theorem integrate_of_no_end {m : MeasurementSet} (none : m.endTime = none) (s : State) : s.integrate m = s :=
  if_neg (by rw [none]; decide)

theorem integrate_of_current {m : MeasurementSet} {s : State} {i : Interval} (ended : m.endTime ≠ none)
    (current : s.ivm.current = some i) : s.integrate m = { s with
      ivm := { s.ivm with lastCycle := some m.duration, current := some (i.integrate m s.chargersPower) } } := by
  unfold State.integrate
  rw [if_pos (Option.isSome_iff_ne_none.mpr ended), current]
  rfl

theorem interval_integrate_eq {m : MeasurementSet} {i : Interval} (counts : i.cycles + 1 < 2 ^ 32)
    (losses : i.lostCycles + 1 < 2 ^ 32) (cm : Nat) : i.integrate m cm = { i with
      acc :=
        { imported := i.acc.imported + (max 0 m.grid).toNat * m.duration
          exported := i.acc.exported + (max 0 (-m.grid)).toNat * m.duration
          solar := i.acc.solar + m.solar * m.duration
          discharge := i.acc.discharge + (max 0 m.battery).toNat * m.duration
          charge := i.acc.charge + (max 0 (-m.battery)).toNat * m.duration
          chargers := i.acc.chargers + cm * m.duration }
      peak := max i.peak (max 0 m.grid).toNat
      cycles := i.cycles + 1
      lostCycles := if m.meterLost then i.lostCycles + 1 else i.lostCycles
      meterLost := i.meterLost || m.meterLost } := by
  unfold Interval.integrate
  rw [fit32_of_lt counts, fit32_of_lt losses]
  simp only [toNat_max_zero]
  rfl

/-- Settles O53: a set with an end time is integrated, and only the oldest record is acknowledged. -/
theorem measurementSetsAreIntegrated : Obligations.MeasurementSetsAreIntegrated := by
  refine ⟨fun s none => ?_, fun s m rest waiting => ⟨fun no_end => ?_, fun i cm ended current counts losses isCm => ?_⟩,
    fun p e n s taken => ?_⟩
  · show execMeasurementSetAtIvm s = _
    unfold execMeasurementSetAtIvm
    rw [none]
  · rw [exec_measurementSetAtIvm waiting, integrate_of_no_end no_end]
  · have power : ({ s with ivm := { s.ivm with inbox := rest } } : State).chargersPower = cm := by
      rw [isCm, ← chargersPower_eq]
      rfl
    rw [exec_measurementSetAtIvm waiting,
      integrate_of_current (s := { s with ivm := { s.ivm with inbox := rest } }) ended current, power,
        interval_integrate_eq counts losses]
  · rw [show exec (.intervalAck p n) s = .next ((intervalAck n s).send p) from serve_taken taken _]
    unfold intervalAck
    refine ⟨fun empty => ?_, fun oldest rest held => ⟨fun named => ?_, fun other => ?_⟩⟩
    · rw [empty]
    · rw [held]
      dsimp only
      rw [if_neg (not_not.mpr named)]
      rfl
    · rw [held]
      dsimp only
      rw [if_pos other]

/-! ## Closing -/

section Close

variable (i : Interval) (stop : SiteTime) (changed : Bool) (s : State)

/-- The record of a close, with the number it takes when the pending list has room. -/
def State.closedRecord : IntervalRecord :=
  { i.close s.ivm.carries stop changed with number := s.ivm.nextNumber }

/-- The carries a close leaves. -/
def State.closedCarries : Six := (i.acc.add s.ivm.carries).map (· % whMJ)

/-- No mJ is lost between the record and the carries (R168). -/
theorem closedRecord_conserves {q : Six → Nat} (mem : q ∈ sixQuantities) :
    3600000 * q (s.closedRecord i stop changed).wh + q (s.closedCarries i) = q i.acc + q s.ivm.carries ∧
      q (s.closedCarries i) < 3600000 := by
  have sum : q (i.acc.add s.ivm.carries) = q i.acc + q s.ivm.carries := quantity_zip mem ..
  have wh : q (s.closedRecord i stop changed).wh = (q i.acc + q s.ivm.carries) / 3600000 := by
    show q ((i.acc.add s.ivm.carries).map (· / whMJ)) = _
    rw [quantity_map mem, sum]
    rfl
  have carries : q (s.closedCarries i) = (q i.acc + q s.ivm.carries) % 3600000 := by
    unfold State.closedCarries
    rw [quantity_map mem, sum]
    rfl
  rw [wh, carries]
  omega

variable {i stop changed s}

theorem placeRecord_of_room {r : IntervalRecord} {u : State} (room : u.ivm.pendingRecords.length ≤ 1) :
    u.placeRecord r = u.joinRecord r := by
  unfold State.placeRecord
  match held : u.ivm.pendingRecords with
  | [] => rfl
  | [_] => rfl
  | _ :: _ :: rest =>
    rw [held, List.length_cons, List.length_cons] at room
    omega

theorem full_of_no_room {u : State} (full : ¬ u.ivm.pendingRecords.length ≤ 1) :
    ∃ a b l, u.ivm.pendingRecords = a :: b :: l := by
  match held : u.ivm.pendingRecords with
  | [] => exact absurd (by rw [held]; decide) full
  | [_] => exact absurd (by rw [held]; simp) full
  | a :: b :: l => exact ⟨a, b, l, rfl⟩

theorem placeRecord_of_full {r first second : IntervalRecord} {u : State} {rest : List IntervalRecord}
    (full : u.ivm.pendingRecords = first :: second :: rest) :
    u.placeRecord r = u.setPendingRecords (first :: second.merge r :: rest) := by
  unfold State.placeRecord
  rw [full]

theorem closeInterval_of_room (room : s.ivm.pendingRecords.length ≤ 1) : s.closeInterval i stop changed = { s with
    ivm := { s.ivm with
      carries := s.closedCarries i
      pendingRecords := s.ivm.pendingRecords ++ [s.closedRecord i stop changed]
      nextNumber := nextIntervalNumber s.ivm.nextNumber }
    mpt := (s.notify (.interval (s.closedRecord i stop changed))).mpt } := by
  let closed : State := { s with ivm := { s.ivm with carries := s.closedCarries i } }
  let joined : State := { s with
    ivm := { s.ivm with
      carries := s.closedCarries i
      pendingRecords := s.ivm.pendingRecords ++ [s.closedRecord i stop changed]
      nextNumber := nextIntervalNumber s.ivm.nextNumber } }
  have told : (joined.notify (.interval (s.closedRecord i stop changed))).mpt =
      (s.notify (.interval (s.closedRecord i stop changed))).mpt :=
    notify_mpt_congr (by rfl) (by rfl) (by rfl) _
  have placed := placeRecord_of_room (r := i.close s.ivm.carries stop changed) (u := closed) room
  show closed.placeRecord (i.close s.ivm.carries stop changed) = _
  rw [placed]
  show joined.notify (.interval (s.closedRecord i stop changed)) = _
  rw [notify_frame, told]

theorem closeInterval_of_full {first second : IntervalRecord} {rest : List IntervalRecord}
    (full : s.ivm.pendingRecords = first :: second :: rest) : s.closeInterval i stop changed = { s with
    ivm := { s.ivm with
      carries := s.closedCarries i
      pendingRecords := first :: second.merge (i.close s.ivm.carries stop changed) :: rest } } :=
  placeRecord_of_full (u := { s with ivm := { s.ivm with carries := s.closedCarries i } }) full

variable (i stop changed s) in
/-- What a close can change. -/
theorem closeInterval_whole : ∃ carries records next ports, s.closeInterval i stop changed = { s with
    ivm := { s.ivm with carries := carries, pendingRecords := records, nextNumber := next }
    mpt := ports } := by
  by_cases room : s.ivm.pendingRecords.length ≤ 1
  · exact ⟨_, _, _, _, closeInterval_of_room room⟩
  · obtain ⟨first, second, rest, full⟩ := full_of_no_room room
    exact ⟨_, _, _, _, closeInterval_of_full full⟩

/-- A close is one into the records that its list, carries, next number and notices show (R168–R171). -/
theorem closedInto_of {t : State} (carries : t.ivm.carries = (s.closeInterval i stop changed).ivm.carries)
    (records : t.ivm.pendingRecords = (s.closeInterval i stop changed).ivm.pendingRecords)
    (next : t.ivm.nextNumber = (s.closeInterval i stop changed).ivm.nextNumber)
    (ports : t.mpt = (s.closeInterval i stop changed).mpt) : s.ClosedInto i stop changed t := by
  have isCarries : t.ivm.carries = s.closedCarries i := by
    rw [carries]
    by_cases room : s.ivm.pendingRecords.length ≤ 1
    · rw [closeInterval_of_room room]
    · obtain ⟨first, second, rest, full⟩ := full_of_no_room room
      rw [closeInterval_of_full full]
  refine ⟨s.closedRecord i stop changed, fun q mem => ?_, rfl, fun room => ?_, fun first second full => ?_⟩
  · rw [isCarries]
    exact closedRecord_conserves i stop changed s mem
  · rw [records, next, ports, closeInterval_of_room room]
    exact ⟨rfl, rfl, rfl, rfl⟩
  · rw [records, next, ports, closeInterval_of_full full]
    refine ⟨_, rfl, rfl, rfl, fun q mem fits => ?_, fun fits => fit32_of_lt fits, fun fits => fit32_of_lt fits, rfl⟩
    show q (second.wh.zip (fun a b => fit64 (a + b)) _) = _
    rw [quantity_zip mem]
    exact fit64_of_lt fits

theorem placedNumber_of_room {u : State} (room : u.ivm.pendingRecords.length ≤ 1) :
    u.placedNumber = u.ivm.nextNumber := by
  unfold State.placedNumber
  match held : u.ivm.pendingRecords with
  | [] => rfl
  | [_] => rfl
  | _ :: _ :: rest =>
    rw [held, List.length_cons, List.length_cons] at room
    omega

end Close

theorem timeOperand_of_gt {day : Word16} {ms : Word32} (above : 86399999 < ms.toNat) : timeOperand day ms = none := by
  unfold timeOperand
  rw [below_of_le (by omega)]
  rfl

theorem timeOperand_of_time {day : Word16} {ms : Word32} {t : SiteTime} (isDay : t.day.val = day.toNat)
    (isMs : t.ms.val = ms.toNat) : timeOperand day ms = some t := by
  unfold timeOperand
  rw [below_of_eq_val isMs.symm]
  refine congrArg some ?_
  obtain ⟨d, m⟩ := t
  exact congrArg (SiteTime.mk · m) (Fin.ext isDay.symm)
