-- ==== Sys2Proof/Syntax.lean ====
section
/-! DEFINITION. The commands of the block: one constructor per row of spec/opcode_table.json. The table
gives no bits and no operands; the operands are the fields the row's rule names (DESIGN CHOICE, assumption 1). A control-core
row is one core issuing that instruction, whose operands are the fields of R171, R172, R233 and R322. -/

namespace Sys2Proof

/-- R381, R385: a 64-byte descriptor, byte i in bits [8i + 7 : 8i] (R4). -/
abbrev Descriptor := BitVec 512

/-- R436, R442, R443, R439: what makes a pair roll back. -/
inductive RollbackWhy where
  | miscompare
  | signature
  | checker (stage : BitVec 8)
  | replayMismatch
  deriving DecidableEq, Repr

/-- R463: an event source: a module source, or signal source j of logical bent l. -/
inductive EvSource where
  | module (n : Fin 64)
  | signal (l : Fin 32) (j : Fin 16)
  deriving DecidableEq, Repr

/-- R404, R401: the two moments of a service row: its descriptor is fetched, and the started job runs to its end; port says that the
parity of a word the engine writes fails once or twice (R98). -/
inductive ServiceStep where
  | fetch (q : BitVec 15) (desc : Descriptor)
  | run (job : Nat) (port : Fin 3)
  deriving DecidableEq, Repr

/-- R127, R128: what a Translation Response says of a 4 KiB page: present, with its permissions, the
translated page and the count of pages the response spans; or not present. -/
inductive XlResult where
  | present (read write : Bool) (page : BitVec 52) (span : Nat)
  | notPresent
  deriving DecidableEq, Repr

/-- R549: the strap pins: HEAD# asserted, MOD_ID[2:0], SMB_ADDR[1:0]. -/
structure Straps where
  head : Bool
  modId : BitVec 3
  smbAddr : BitVec 2
  deriving DecidableEq, Repr

/-- R504: what the peer of a scarf link sends when the link has trained. -/
structure Peer where
  mod : BitVec 3
  link : BitVec 2
  head : Bool
  clocksAgree : Bool
  deriving DecidableEq, Repr

/-- R512: a request from another module: a block read, a write, or a locked sequence that adds. -/
inductive RemoteReq where
  | read (addr : Nat)
  | write (addr : Nat) (v : Word)
  | lockedAdd (addr : Nat) (v : Word)
  deriving DecidableEq, Repr

/-- R10, R346, R358: where a host write to a register goes: BAR0, the MSI-X table in BAR4, or configuration space. -/
inductive RegSpace where
  | bar0
  | bar4
  | config
  deriving DecidableEq, Repr

/-- R342, R343: a link width the module trains to. -/
inductive PcieWidth where
  | x1
  | x4
  | x8
  | x16
  deriving DecidableEq, Repr

/-- R342, R343: a link rate in GT/s. -/
inductive PcieRate where
  | g2_5
  | g5
  | g8
  | g16
  | g32
  | g64
  deriving DecidableEq, Repr

/-- R97: a word of a bent's SRAM: of the bench, the vector registers, a chain slot, or a cache line, by its block. -/
inductive SramAt where
  | bench (w : Nat)
  | vreg (w : Nat)
  | slot (w : Nat)
  | dline (blk : Nat)
  | iline (blk : Nat)
  deriving DecidableEq, Repr

/-- R97: an error that has come into a stored SRAM word: of one bit, or of two (DESIGN CHOICE, assumption 96). -/
structure Upset where
  where_ : SramAt
  double : Bool
  deriving DecidableEq, Repr

/-- R98: a parity mismatch at a port, on a word read or on a word written, whose second copy is good or fails too. -/
structure PortError where
  write : Bool
  twice : Bool
  deriving DecidableEq, Repr

/-- R100, R97, R98: what befalls an element group: how many of its residue checks fail, the errors that have come into the bent's
SRAM words before it, and a parity mismatch on its port. -/
structure GroupEvents where
  fails : Fin 4
  hits : List Upset
  port : Option PortError
  deriving DecidableEq, Repr

/-- R336, R100: a core's vector instruction that finishes, and how many of its residue checks fail. -/
structure VectorEnd where
  core : CoreIx
  fails : Fin 4
  deriving DecidableEq, Repr

/-- R75, R90: a read request at a controller: the lane that fails in it, its class, and whether it waits behind others. -/
structure ReadRequest where
  lane : Option (Fin 32)
  cls : Fin 5
  waits : Bool
  deriving DecidableEq, Repr

/-- R75, R98: a write request at a controller: how many of its copies mismatch in parity, its class, and whether it waits. -/
structure WriteRequest where
  parity : Fin 3
  cls : Fin 5
  waits : Bool
  deriving DecidableEq, Repr

/-- R86, R97: the masters that contend for a yard bank, and an error that has come into one of its words (two bits where true). -/
structure YardTurn where
  masters : List Nat
  hit : Option (BitVec 20 × Bool)
  deriving DecidableEq, Repr

/-- R504, R508: a trained scarf link between two modules: module and link number at each end. -/
structure Edge where
  a : BitVec 3
  al : BitVec 2
  b : BitVec 3
  bl : BitVec 2
  deriving DecidableEq, Repr
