-- ==== Sys2Proof/Machine/Flags.lean ====
section
/-! DEFINITION. Conditions (R175): the machine has no flags; a compare writes 1 or 0, and every computation of a
condition is here. -/

namespace Sys2Proof.Machine

/-- R175: whether condition code c holds for a and b; none for codes 10 to 15. -/
def condHolds {w : Nat} (c : Nat) (a b : BitVec w) : Option Bool :=
  match c with
  | 0 => some (a == b)
  | 1 => some (a != b)
  | 2 => some (decide (a.toInt < b.toInt))
  | 3 => some (decide (a.toInt ≤ b.toInt))
  | 4 => some (decide (b.toInt < a.toInt))
  | 5 => some (decide (b.toInt ≤ a.toInt))
  | 6 => some (decide (a.toNat < b.toNat))
  | 7 => some (decide (a.toNat ≤ b.toNat))
  | 8 => some (decide (b.toNat < a.toNat))
  | 9 => some (decide (b.toNat ≤ a.toNat))
  | _ => none

/-- R184: the conditions CMPA has: 0, 1 and 6 to 9. -/
def addrCond (c : Nat) : Bool := decide (c = 0) || decide (c = 1) || (decide (6 ≤ c) && decide (c ≤ 9))

/-- R238: SCMP's conditions EQ, NE, LT, LE, GT, GE on exact values. -/
def intCond (c : Nat) (a b : Int) : Bool :=
  match c with
  | 0 => decide (a = b)
  | 1 => decide (a ≠ b)
  | 2 => decide (a < b)
  | 3 => decide (a ≤ b)
  | 4 => decide (b < a)
  | _ => decide (b ≤ a)

/-- R175: a compare's result word. -/
def boolWord (b : Bool) : Word := if b then 1 else 0

end Sys2Proof.Machine
end

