-- ==== Sys2Proof/Machine/Translate.lean ====
section
/-! DEFINITION. The virtual word space (R115), page tables (R116 to R122), the translation cache (R123), the
host window (R126 to R128), the yard's regions (R84) and the bench's halves (R80); reading and writing
translated places (R95, R97, R126). -/

namespace Sys2Proof.Machine

/-- What an operation on memory or an instruction comes to: a value with the next state, a trap (R209; its
frame PC is filled where the trap is taken), or a wait that leaves the operation to be tried again. -/
inductive Res (α : Type) where
  | ok (v : α) (s : State)
  | trap (t : Trap) (s : State)
  | stall (s : State)

/-- Go on with the value. -/
def Res.bind {α β : Type} (r : Res α) (f : α → State → Res β) : Res β :=
  match r with
  | .ok v s => f v s
  | .trap t s => .trap t s
  | .stall s => .stall s

/-- R121: the access kinds, in the code of DETAIL.ACCESS. -/
inductive Acc where
  | read
  | write
  | fetch
  | locked
  deriving DecidableEq, Repr

/-- R121: DETAIL.ACCESS. -/
def Acc.code : Acc → Nat
  | .read => 0
  | .write => 1
  | .fetch => 2
  | .locked => 3

/-- R121: a translation fault: cause, address, ACCESS, LEVEL, REASON, HOST. -/
def xlTrap (cause : Nat) (acc : Acc) (v lvl reason : Nat) (host : Bool) : Trap :=
  { cause := cause, pc := 0, addr := BitVec.ofNat 40 v,
    detail := BitVec.ofNat 20 (acc.code + 8 * lvl + 16 * reason + if host then 256 else 0) }

/-- R209, R210: UNCORRECTABLE_MEMORY with ACCESS, bit [3] for on-chip SRAM and bit [8] for the host window. -/
def poisonTrap (acc : Acc) (v : Nat) (sram host : Bool) : Trap :=
  { cause := 11, pc := 0, addr := BitVec.ofNat 40 v,
    detail := BitVec.ofNat 20 (acc.code + (if sram then 8 else 0) + if host then 256 else 0) }

/-- R210: a FORMAT trap with a subcode. -/
def formatTrap (v sub : Nat) : Trap := { cause := 7, pc := 0, addr := BitVec.ofNat 40 v, detail := BitVec.ofNat 20 sub }

/-- R28, R355: the module number m is this module or one of its cascade. -/
def inCascade (s : State) (m : Nat) : Bool := decide (m = s.straps.modId.toNat) || (s.scarf.formed && bitAt s.scarf.present m)

/-- R514: the module is a member of a cascade that another module heads. -/
def isMember (s : State) : Bool := s.scarf.formed && decide (s.scarf.headMod ≠ s.straps.modId)

/-- R28: the module number of a global word address. -/
def moduleOf (g : Nat) : Nat := g / 2 ^ 37
/-- R28: the local part of a global word address. -/
def localOf (g : Nat) : Nat := g % 2 ^ 37
/-- The address lies in this module. -/
def isLocal (s : State) (g : Nat) : Bool := decide (moduleOf g = s.straps.modId.toNat)

/-- R511: no route reaches the module of a global address, so that requests for it wait. -/
def noRoute (s : State) (g : Nat) : Bool := !isLocal s g && decide (tget 0 s.scarf.route (moduleOf g) = 0)

/-- R56, R57: the tracts of module m; another module is of either variant (DESIGN CHOICE, assumption 16). -/
def tractsOf (s : State) (m : Nat) : Nat :=
  if m = s.straps.modId.toNat then s.variant.tracts else if Config.largeModule m then Variant.tracts .kl8x256 else Variant.tracts .kl8x128

/-- R57, R384: page g of another module: PAGE 24 to 31 and tracts past its count are holes there; its codes and whose its tracts are is
for that module to answer, a free value (DESIGN CHOICE, assumption 16). -/
def remotePage (s : State) (g : Nat) : Bool := decide (g % 2 ^ 21 / 65536 < 24) && decide (g % 2 ^ 37 / 2 ^ 21 < tractsOf s (moduleOf g)) && Config.freeBit s.draw (2 * (g / 65536))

What this task involves: Go through the material above and output exactly the lines from the one containing "rw [quantity_zip mem]" through the one containing "exact congrArg (SiteTime.mk".

Solution to this problem:
    rw [quantity_zip mem]
    exact fit64_of_lt fits

theorem placedNumber_of_room {u : State} (room : u.ivm.pendingRecords.length ≤ 1) :
    u.placedNumber = u.ivm.nextNumber := by
  unfold State.placedNumber
  match held : u.ivm.pendingRecords with
  | [] => rfl
  | [_] => rfl
  | _ :: _ :: rest =>
    rw [held, List.length_cons, List.length_cons] at room
    omega

end Close

theorem timeOperand_of_gt {day : Word16} {ms : Word32} (above : 86399999 < ms.toNat) : timeOperand day ms = none := by
  unfold timeOperand
  rw [below_of_le (by omega)]
  rfl

theorem timeOperand_of_time {day : Word16} {ms : Word32} {t : SiteTime} (isDay : t.day.val = day.toNat)
    (isMs : t.ms.val = ms.toNat) : timeOperand day ms = some t := by
  unfold timeOperand
  rw [below_of_eq_val isMs.symm]
  refine congrArg some ?_
  obtain ⟨d, m⟩ := t
  exact congrArg (SiteTime.mk · m) (Fin.ext isDay.symm)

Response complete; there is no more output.